The Big Vape Industry vs FDA Lawsuit Went to Court

Tony Abboud of the VTA recently sent out an email detailing the hearing of the big lawsuit against the FDA. There’s also a post on the R2BSF Facebook page.

On Oct. 11th, the judge heard the arguments from both sides in the Nicopure Labs / Right 2 Be Smoke Free Coalition vs FDA lawsuit. Arguments were heard for three hours.

Judge Ann Jackson asked nearly 100 questions, which Abboud says were fairly balanced among both parties, although the VTA believes the plaintiffs received more time overall.

The questions that were asked were focused on:

  • The FDA’s authority over non-nicotine containing parts and devices
  • FDA Authority on Non-tobacco E-liquids
  • FDA Authority on synthetic nicotine
  • If the court would be able to review the Administrative Procedure Act of the deeming rule
  • If the court should consider that FDA had to engage in a cost-benefit analysis
  • If the FDA could or should have moved the predicate date
  • and First amendment issues such as: if free samples are protected speech and about first amendment implications of the Modified Risk Tobacco Products provision of the Tobacco Control Act.
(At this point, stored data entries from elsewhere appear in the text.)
theorem test_well_formed_2 : (show List Instr from [
    .assayVerdict ⟨0, 0⟩ 0 0,
    .auditDue ⟨0, 0⟩,
    .auditDone ⟨0, 0⟩ 0 false 0,
    .auditOverdue ⟨0, 0⟩ 0,
    .dutyHandover ⟨0, 0⟩ 0,
    .degradedEntry ⟨0, 0⟩ .linkLoss,
    .serrHbCheck ⟨0, 0⟩ false,
    .yieldHalf ⟨0, 0⟩,
    .flitReceive ⟨0, 0⟩ 0 false false 0 ⟨0, 0, 0⟩,
    .hatchLaneRepair ⟨0, 0⟩ 0 0,
    .hatchModuleFailover ⟨0, 0⟩ 0,
    .hatchLinkLoss ⟨0, 0⟩,
    .hatchLinkTraining ⟨0, 0⟩ 0 false,
    .hatchViolation ⟨0, 0⟩ 0 0 0,
    .mWrite ⟨0, 0⟩ ⟨0, 0, 0⟩ 0 [],
    .mRead ⟨0, 0⟩ ⟨0, 0, 0⟩ 0 0,
    .amo ⟨0, 0⟩ ⟨0, 0, 0⟩ .add 0 0 0,
    .loadReserved ⟨0, 0⟩ ⟨0, 0, 0⟩ 0 0 0,
    .storeConditional ⟨0, 0⟩ ⟨0, 0, 0⟩ 0 0 0 0,
    .semaphoreEntryExpiry ⟨0, 0⟩ 0,
    .cpl ⟨0, 0⟩ 0 [],
    .cplSt ⟨0, 0⟩ 0 .ok,
    .resWr ⟨0, 0⟩ 0 [],
    .msgInterrupt ⟨0, 0⟩ ⟨0, 0⟩ 0 0,
    .msgQueueCompletionIrq ⟨0, 0⟩ ⟨0, 0⟩ 0,
    .msgRemoteWatchRequest ⟨0, 0⟩ ⟨0, 0⟩ 0 0 0 0 0,
    .msgRemoteWatchReply ⟨0, 0⟩ ⟨0, 0⟩ 0 0 0,
    .msgGatewayFrame ⟨0, 0⟩ ⟨0, 0⟩ okFrame 0,
    .msgControlRelay ⟨0, 0⟩ ⟨0, 0⟩ [],
    .resMsgResult ⟨0, 0⟩ ⟨0, 0⟩ 0 0 0 .ok,
    .resMsgVerdict ⟨0, 0⟩ ⟨0, 0⟩ 0 0 ⟨.ok, 0, 0⟩,
    .vtCompare ⟨0, 0⟩ ⟨0, 0⟩ 0,
    .resMsgGoingDown ⟨0, 0⟩ ⟨0, 0⟩ 0 0 0,
    .resMsgGatehouseState ⟨0, 0⟩ ⟨0, 0⟩ .degraded,
    .resMsgRepairNotice ⟨0, 0⟩ ⟨0, 0⟩ 0,
    .canFrameReceive ⟨0, 0⟩ 0 okFrame,
    .streamIngress ⟨0, 0⟩ 0 0 [],
    .streamEgressHoldExpiry ⟨0, 0⟩ 0,
    .gatewayQueueDoorbell ⟨0, 0⟩ 0 okFrame,
    .busOffRecovery ⟨0, 0⟩ 0,
    .hello ⟨0, 0⟩ 0 0 0,
    .mailbox ⟨0, 0⟩ ⟨0, 0, 0, 0⟩ [],
    .regRead ⟨0, 0⟩ ⟨0, 0, 0, 0⟩ 0 0 0,
    .regWrite ⟨0, 0⟩ ⟨0, 0, 0, 0⟩ 0 0 [],
    .dataWrite ⟨0, 0⟩ ⟨0, 0, 0, 0⟩ 0 [],
    .dataRead ⟨0, 0⟩ ⟨0, 0, 0, 0⟩ 0 0,
    .ringFrame ⟨0, 0⟩ ⟨0, 0, 0, 0⟩ 0 [],
    .peerWatch ⟨0, 0⟩ 0 0 0 0 0 0 0,
    .peerReply ⟨0, 0⟩ 0 0 0 0,
    .malformedFrame ⟨0, 0⟩ 0 .crc,
    .malformedBlockExpiry ⟨0, 0⟩ 0,
    .sessionIdleTimeout ⟨0, 0⟩ 0,
    .heartbeat ⟨0, 0⟩,
    .latchLeaseExpiry ⟨0, 0⟩,
    .controlPortRetire ⟨0, 0⟩ false,
    .latchTake ⟨0, 0⟩ okMsg 0,
    .latchRenew ⟨0, 0⟩ okMsg,
    .latchRelease ⟨0, 0⟩ okMsg,
    .latchQuery ⟨0, 0⟩ okMsg,
    .devInfo ⟨0, 0⟩ okMsg,
    .statsRead ⟨0, 0⟩ okMsg 0 false 0 0 0 0,
    .incidentRead ⟨0, 0⟩ okMsg 0 0 0,
    .accountRead ⟨0, 0⟩ okMsg 0 0,
    .winWrite ⟨0, 0⟩ okMsg 0 0 0,
    .winActivate ⟨0, 0⟩ okMsg 0 false,
    .winFrame ⟨0, 0⟩ okMsg 0 0,
    .partWrite ⟨0, 0⟩ okMsg 0 0 0,
    .taskWrite ⟨0, 0⟩ okMsg 0 0,
    .tlyCfg ⟨0, 0⟩ okMsg 0 0 0 false,
    .winEnableSet ⟨0, 0⟩ okMsg 0,
    .winEnableClear ⟨0, 0⟩ okMsg,
    .mntShadow ⟨0, 0⟩ okMsg 0 0 0,
    .mntCommit ⟨0, 0⟩ okMsg,
    .mntFb ⟨0, 0⟩ okMsg 0,
    .strAlloc ⟨0, 0⟩ okMsg 0 0,
    .strFree ⟨0, 0⟩ okMsg 0 0,
    .cacheSize ⟨0, 0⟩ okMsg 0,
    .modelLoad ⟨0, 0⟩ okMsg 0 0 0,
    .modelPin ⟨0, 0⟩ okMsg 0,
    .modelUnpin ⟨0, 0⟩ okMsg 0,
    .strPatrol ⟨0, 0⟩ okMsg false,
    .rxCfg ⟨0, 0⟩ okMsg 0 0,
    .streamCfg ⟨0, 0⟩ okMsg 0 0,
    .routeWrite ⟨0, 0⟩ okMsg 0 0,
    .routeDelete ⟨0, 0⟩ okMsg 0 0,
    .fanoutWrite ⟨0, 0⟩ okMsg 0 0 0,
    .gtwCfg ⟨0, 0⟩ okMsg 0 0,
    .slotCfg ⟨0, 0⟩ okMsg 0 0,
    .portCfg ⟨0, 0⟩ okMsg 0 0 0 0 0,
    .qbvWrite ⟨0, 0⟩ okMsg 0 0 0 0 0
  ]).all Instr.wf = true := by decide +kernel

theorem test_well_formed_3 : (show List Instr from [
    .peerFenceWrite ⟨0, 0⟩ okMsg 0 0 0,
    .peerListWrite ⟨0, 0⟩ okMsg 0 0 0,
    .vdiCreate ⟨0, 0⟩ okMsg 0 0 0 0,
    .vdiReset ⟨0, 0⟩ okMsg,
    .vdiRemove ⟨0, 0⟩ okMsg 0,
    .logStart ⟨0, 0⟩ okMsg 0 0,
    .logSwap ⟨0, 0⟩ okMsg 0,
    .quiesce ⟨0, 0⟩ okMsg 0,
    .exportImage ⟨0, 0⟩ okMsg 0 0,
    .importImage ⟨0, 0⟩ okMsg 0 0,
    .resumeVdi ⟨0, 0⟩ okMsg 0,
    .abortMigration ⟨0, 0⟩ okMsg 0,
    .releaseVdi ⟨0, 0⟩ okMsg 0,
    .ctxWrite ⟨0, 0⟩ okMsg 0 0,
    .queueWrite ⟨0, 0⟩ okMsg 0 0,
    .queueEnable ⟨0, 0⟩ okMsg 0,
    .queueSuspend ⟨0, 0⟩ okMsg 0,
    .queueResume ⟨0, 0⟩ okMsg 0,
    .queueDisable ⟨0, 0⟩ okMsg 0,
    .lateArrivalDiscard ⟨0, 0⟩ 0 0,
    .svcRead ⟨0, 0⟩ okMsg 0 0 0,
    .svcRebuild ⟨0, 0⟩ okMsg [] [],
    .portRestore ⟨0, 0⟩ okMsg false,
    .halfRestartH ⟨0, 0⟩ okMsg 0,
    .halfRestartM ⟨0, 0⟩ okMsg 0,
    .fwWrite ⟨0, 0⟩ okMsg 0 0 0,
    .fwActivate ⟨0, 0⟩ okMsg 0,
    .fwCommit ⟨0, 0⟩ okMsg,
    .fwWithdraw ⟨0, 0⟩ okMsg,
    .attest ⟨0, 0⟩ okMsg 0 0,
    .dspCfgPipe ⟨0, 0⟩ okMsg 0 0,
    .dspCfgTelltale ⟨0, 0⟩ okMsg 0 0,
    .powerReqRun ⟨0, 0⟩ okMsg,
    .powerReqPark ⟨0, 0⟩ okMsg,
    .powerReqSleep ⟨0, 0⟩ okMsg,
    .unknownOpcode ⟨0, 0⟩ okMsg 0,
    .telMbxGo ⟨0, 0⟩ 0,
    .tellerMailboxReply ⟨0, 0⟩ 0,
    .reqTailWrite ⟨0, 0⟩ 0 0,
    .registerWrite ⟨0, 0⟩ .steward .WIN_CTL 0 0 0 0,
    .render ⟨0, 0⟩ 0 render0,
    .verticalBlank ⟨0, 0⟩ 0 0,
    .telltaleCrcCompare ⟨0, 0⟩ 0 [],
    .dramReadEcc ⟨0, 0⟩ 0 0 0 false,
    .rowRemap ⟨0, 0⟩ 0 0 0 0,
    .ecsScrub ⟨0, 0⟩ 0 0 0,
    .pseudoChannelRetire ⟨0, 0⟩ 0 false,
    .stackThrottle ⟨0, 0⟩ 0 0,
    .guaranteeMiss ⟨0, 0⟩ 0 0,
    .portRequestHeldRelease ⟨0, 0⟩ 0 0 ⟨0, 0, 0, []⟩ 0 false,
    .serviceRecordWriteDone ⟨0, 0⟩ false,
    .serviceRecordLoad ⟨0, 0⟩ false false,
    .bootSlotFailure ⟨0, 0⟩ 0,
    .trialBootConfirm ⟨0, 0⟩,
    .configStoreApply ⟨0, 0⟩ [],
    .soakTimer ⟨0, 0⟩,
    .vtServoStep ⟨0, 0⟩ .lost,
    .vtDeviationIncident ⟨0, 0⟩ 0,
    .doorCall ⟨0, 0⟩ 0 0 0 okSave,
    .doorRet ⟨0, 0⟩ 0 0 0,
    .doorCreate ⟨0, 0⟩ 0 .u 0,
    .vaultSealDone ⟨0, 0⟩ 0,
    .doorDestroy ⟨0, 0⟩ 0 .u 0,
    .vaultDestroyDone ⟨0, 0⟩ 0,
    .doorSubmit ⟨0, 0⟩ 0 0,
    .doorClaim ⟨0, 0⟩ 0 0,
    .doorRelease ⟨0, 0⟩ 0 0,
    .doorKey ⟨0, 0⟩ 0 0 0,
    .vaultQuantumExpiry ⟨0, 0⟩ 0,
    .vaultException ⟨0, 0⟩ 0 0,
    .secureInterrupt ⟨0, 0⟩ 0 0 okSave,
    .vaultFilterRefusal ⟨0, 0⟩ 0 .steward,
    .pufReconstruction ⟨0, 0⟩ false,
    .debugUnlock ⟨0, 0⟩ 0,
    .fabricOutOfRange ⟨0, 0⟩ .steward 0,
    .windowEnableFrameStart ⟨0, 0⟩,
    .gatehouseResetDone ⟨0, 0⟩,
    .semaphoreEntrySteal ⟨0, 0⟩ ⟨0, 0, 0⟩ 0 0 0,
    .uncorrectableHeader ⟨0, 0⟩ 0,
    .canBusOff ⟨0, 0⟩ 0,
    .qbvListSwap ⟨0, 0⟩ 0,
    .repHeadWrite ⟨0, 0⟩ 0 0,
    .mkaFrame ⟨0, 0⟩ 0 false,
    .controlPortLinkLoss ⟨0, 0⟩ 0,
    .displayLinkChange ⟨0, 0⟩ 0 false,
    .serrHbToggle ⟨0, 0⟩
  ]).all Instr.wf = true := by decide +kernel

/-! ## Hypotheses of the statements by family, met by a state and operands -/

theorem wit_PowerAndResetBalls_1 :
    let e : Ev := ev 0
    let t : State := tick e (State.reset.setGood false)
    ((t.h0.clk.pwrgood && t.h1.clk.pwrgood) = false) ∧ (t.power ≠ 3) := by decide +kernel

theorem wit_PowerAndResetBalls_2 :
    let e : Ev := ev 0
    let t : State := tick e ({ State.reset.setGood false with power := 3 })
    ((t.h0.clk.pwrgood && t.h1.clk.pwrgood) = false) ∧ (t.power = 3) ∧ (t.h0.clk.slpN = true) := by decide +kernel

theorem wit_PowerAndResetBalls_3 :
    let e : Ev := ev 0
    let t : State := tick e (State.reset)
    (t.power ≠ 3) := by decide +kernel

theorem wit_PowerAndResetBalls_4 :
    let e : Ev := ev 0
    let t : State := tick e ({ State.reset with power := 3 })
    (t.power = 3) := by decide +kernel

theorem wit_PowerAndResetBalls_5 :
    let e : Ev := ev 1
    let t : State := tick e (State.reset)
    (t.power ≠ 1) ∧ (t.power ≠ 3) := by decide +kernel

theorem wit_PowerAndResetBalls_6 :
    let e : Ev := ev 0
    let ns : Nat := 1000
    let t : State := tick e (State.reset)
    (t.powered = true) ∧ (1000 ≤ ns) := by decide +kernel

theorem wit_PowerAndResetBalls_7 :
    let e : Ev := ev 0
    let ns : Nat := 99
    let t : State := tick e (State.reset)
    (ns < 100) := by decide +kernel

theorem wit_RimStart_1 :
    let e : Ev := ev 0
    let t : State := tick e (State.reset)
    (t.starting e.half = true) ∧ ((t.half e.half).fld F.CLK_STAT_xtal_ok ≠ 1) := by decide +kernel

theorem wit_RimStart_2 :
    let e : Ev := ev 1
    let t : State := tick e (State.reset)
    (t.starting e.half = true) ∧ ((t.half e.half).fld F.CLK_STAT_xtal_ok ≠ 1) := by decide +kernel

theorem wit_RimStart_3 :
    let e : Ev := ev 0
    let t : State := tick e (State.reset.upd 0 fun x => x.setFld F.CLK_STAT_xtal_ok 1)
    (t.starting e.half = true) ∧ ((t.half e.half).fld F.CLK_STAT_xtal_ok ≠ 0) ∧ ((t.half e.half).clk.rimUp = false) := by decide +kernel

theorem wit_ClockFailures_1 :
    let e : Ev := ev 0
    let fails : List ClkFail := [⟨.crystal, 0⟩]
    let t : State := tick e (sUp)
    (fails.filter (fun f => !(t.half e.half).inReset f.clk) = fails) ∧ (fails ≠ []) ∧ (t.powered = true) ∧ (fails.foldl (fun m f => Nat.max m (clkKind f.clk)) 0 ≠ 0) := by decide +kernel

theorem wit_ClockFailures_2 :
    let e : Ev := ev 0
    let fails : List ClkFail := [⟨.core 5, 0⟩]
    let t : State := tick e (sUp)
    (fails.filter (fun f => !(t.half e.half).inReset f.clk) = fails) ∧ (fails ≠ []) ∧ (t.powered = true) ∧ (fails.foldl (fun m f => Nat.max m (clkKind f.clk)) 0 = 0) := by decide +kernel

theorem wit_ClockFailures_3 :
    let e : Ev := ev 0
    let ppm : Nat := 1150001
    let t : State := tick e (sUp)
    ((t.half e.half).clk.rimUp = true) ∧ ((t.half e.half).fw.stewardDown = false) ∧ (ppm < 850000 ∨ 1150000 < ppm) := by decide +kernel

theorem wit_ClockFailures_4 :
    let e : Ev := ev 0
    let p : Nat := 135
    let div : Nat := 24
    let t : State := tick e (sUp.upd 0 fun x => x.setFld F.CLK_TRIM_div 3)
    ((t.half e.half).clk.computeUp = true) ∧ ((t.half e.half).fw.stewardDown = false) ∧ (p < 136) ∧ (div = 6 ∨ div = (t.half e.half).trimDiv) := by decide +kernel

theorem wit_Temperatures_1 :
    let e : Ev := ev 0
    let temps : List Int := [40, 105]
    let t : State := tick e (sUp)
    ((t.half e.half).clk.rimUp = true) ∧ ((t.half e.half).fw.stewardDown = false) ∧ (temps ≠ []) := by decide +kernel

theorem wit_Temperatures_2 :
    let e : Ev := ⟨0, 1000000000⟩
    let t : State := tick e (sUp.upd 0 fun x => (x.setFld F.CLK_TRIM_div 1).setFld F.CLK_THERM_tj_max 105)
    ((t.half e.half).clk.rimUp = true) ∧ ((t.half e.half).fw.stewardDown = false) ∧ ((t.half e.half).fld F.CLK_TRIM_div = 1 ∨ (t.half e.half).fld F.CLK_TRIM_div = 2) ∧ (105 ≤ sext8 ((t.half e.half).fld F.CLK_THERM_tj_max)) ∧ ((t.half e.half).clk.trimVt + 1000000000 ≤ (t.half e.half).vt.toNat) := by decide +kernel

theorem wit_Temperatures_3 :
    let e : Ev := ev 0
    let src : TripSrc := .junction 3
    let n : Nat := 3
    let t : State := tick e (sUp)
    ((t.half e.half).clk.rimUp = true) ∧ (src = .junction n) := by decide +kernel

theorem wit_Temperatures_4 :
    let e : Ev := ev 0
    let src : TripSrc := .stack 1
    let n : Nat := 1
    let t : State := tick e (sUp)
    ((t.half e.half).clk.rimUp = true) ∧ (src = .stack n) := by decide +kernel

theorem wit_Temperatures_5 :
    let e : Ev := ev 0
    let temps : List Int := [105]
    let stackTemps : List Int := []
    let t : State := tick e (State.reset.upd 0 fun x => { x with clk := { x.clk with tripHold := true, tripSrc := [.junction 0] } })
    ((t.half e.half).clk.tripHold = true) ∧ ((t.half e.half).clk.tripSrc.all (cooled temps stackTemps) = true) := by decide +kernel

theorem wit_Temperatures_6 :
    let e : Ev := ev 0
    let t : State := tick e (sUp)
    ((t.half e.half).clk.rimUp = true) ∧ ((t.half e.half).fw.stewardDown = false) := by decide +kernel

theorem wit_SupplyAndEmergency_1 :
    let e : Ev := ev 0
    let fault : Bool := true
    let alertHigh : Bool := true
    let t : State := tick e (sUp)
    ((t.half e.half).clk.rimUp = true) ∧ ((t.half e.half).fw.stewardDown = false) ∧ (fault = true) ∧ (alertHigh = true) := by decide +kernel

theorem wit_SupplyAndEmergency_2 :
    let e : Ev := ⟨0, 1000000000⟩
    let fault : Bool := false
    let alertHigh : Bool := true
    let v : Nat := 0
    let t : State := tick e (sUp.upd 0 fun x => { x with clk := { x.clk with supplyVt := some 0 }, fw := { x.fw with supplyFault := true } })
    ((t.half e.half).clk.rimUp = true) ∧ ((t.half e.half).fw.stewardDown = false) ∧ (fault = false) ∧ (alertHigh = true) ∧ ((t.half e.half).clk.supplyVt = some v) ∧ ((t.half e.half).fw.supplyFault = true) ∧ (v + 1000000000 ≤ (t.half e.half).vt.toNat) := by decide +kernel

theorem wit_SupplyAndEmergency_3 :
    let e : Ev := ev 0
    let t : State := tick e (sUp)
    ((t.half e.half).clk.rimUp = true) := by decide +kernel

theorem wit_SupplyAndEmergency_4 :
    let e : Ev := ⟨0, 1000000000⟩
    let v : Nat := 0
    let t : State := tick e (sUp.upd 0 fun x => { x with fw := { x.fw with emgClearVt := some 0 } })
    ((t.half e.half).fw.emgClearVt = some v) ∧ (v + 1000000000 ≤ (t.half e.half).vt.toNat) ∧ ((t.half e.half).fw.stewardDown = false) := by decide +kernel

theorem wit_WakesAndSleep_1 :
    let e : Ev := ev 0
    let t : State := tick e ({ sUp with power := 2 })
    (t.power = 2) := by decide +kernel

theorem wit_WakesAndSleep_2 :
    let e : Ev := ev 1
    let t : State := tick e ({ sUp with power := 2 })
    (t.power = 2) := by decide +kernel

theorem wit_WakesAndSleep_3 :
    let e : Ev := ev 1
    let t : State := tick e ({ State.reset.upd 0 (fun x => { x with clk := { x.clk with slpN := false } }) with power := 3 })
    (t.power = 3) ∧ (t.h0.clk.slpN = false) := by decide +kernel

theorem wit_WakesAndSleep_4 :
    let e : Ev := ev 0
    let t : State := tick e ({ sUp with power := 4 })
    (t.power = 4) := by decide +kernel

theorem wit_WakesAndSleep_5 :
    let e : Ev := ev 0
    let t : State := tick e ({ sUp with power := 5 })
    (t.power = 5) := by decide +kernel

theorem wit_WakesAndSleep_6 :
    let e : Ev := ev 0
    let t : State := tick e ({ sUp with power := 2 })
    (t.power = 2) := by decide +kernel

theorem wit_WakesAndSleep_7 :
    let e : Ev := ev 0
    let t : State := tick e ({ State.reset.upd 0 (fun x => { x with clk := { x.clk with slpN := false } }) with power := 3 })
    (t.power = 3) ∧ (t.h0.clk.slpN = false) := by decide +kernel

theorem wit_WakesAndSleep_8 :
    let e : Ev := ev 0
    let t : State := tick e ({ sUp with power := 4 })
    (t.power = 4) := by decide +kernel

theorem wit_WakesAndSleep_9 :
    let e : Ev := ev 0
    let t : State := tick e ({ State.reset with power := 5 })
    (t.power = 5) := by decide +kernel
That focuses on misleading claims (in the eyes of the FDA), such as vaping being smoke free, no ash, free of certain substances, etc.

The VTA also reported that a recurring theme during proceedings were about the FDA’s misguided characterization of the vaping products market. A specific example Tony Abboud mentioned was that the FDA claimed that 2/3 of the market is comprised of closed systems made by Big Tobacco companies, which isn’t correct.

The FDA also tried to justify their regulations due to the vape industry operating as if it was the “wild west.” The FDA also claimed that they were not regulating any vape products as long as it would not be used with a tobacco product.

Abboud stated that the lawyers raised all of the issues that they needed to bring up, so the judge should have everything she needs to know to make a decision on the case.

I’ve read some summaries from other sources who say that judge seemed skeptical of the vapor companies arguments and that she seemed misinformed of the industry. Dimitris Agrafiotis of the Tenessee Smoke Free Association said that the judge didn’t even know the difference between open and closed system products and that she had the typical outsider’s view of the vapor industry.

The judge also stated that the FDA does not have the authority to change the 2007 predicate date, since it’s part of the Tobacco Control Act. This makes it all the more important to continue supporting the Cole-Bishop amendment to get the predicate date changed.

Judge Jackson has several months to rule and can make a judgement at any time, so there’s really no telling when we might hear an update. Some people are saying it’s unlikely to happen before the end of the year. All we can do now is wait and see what happens.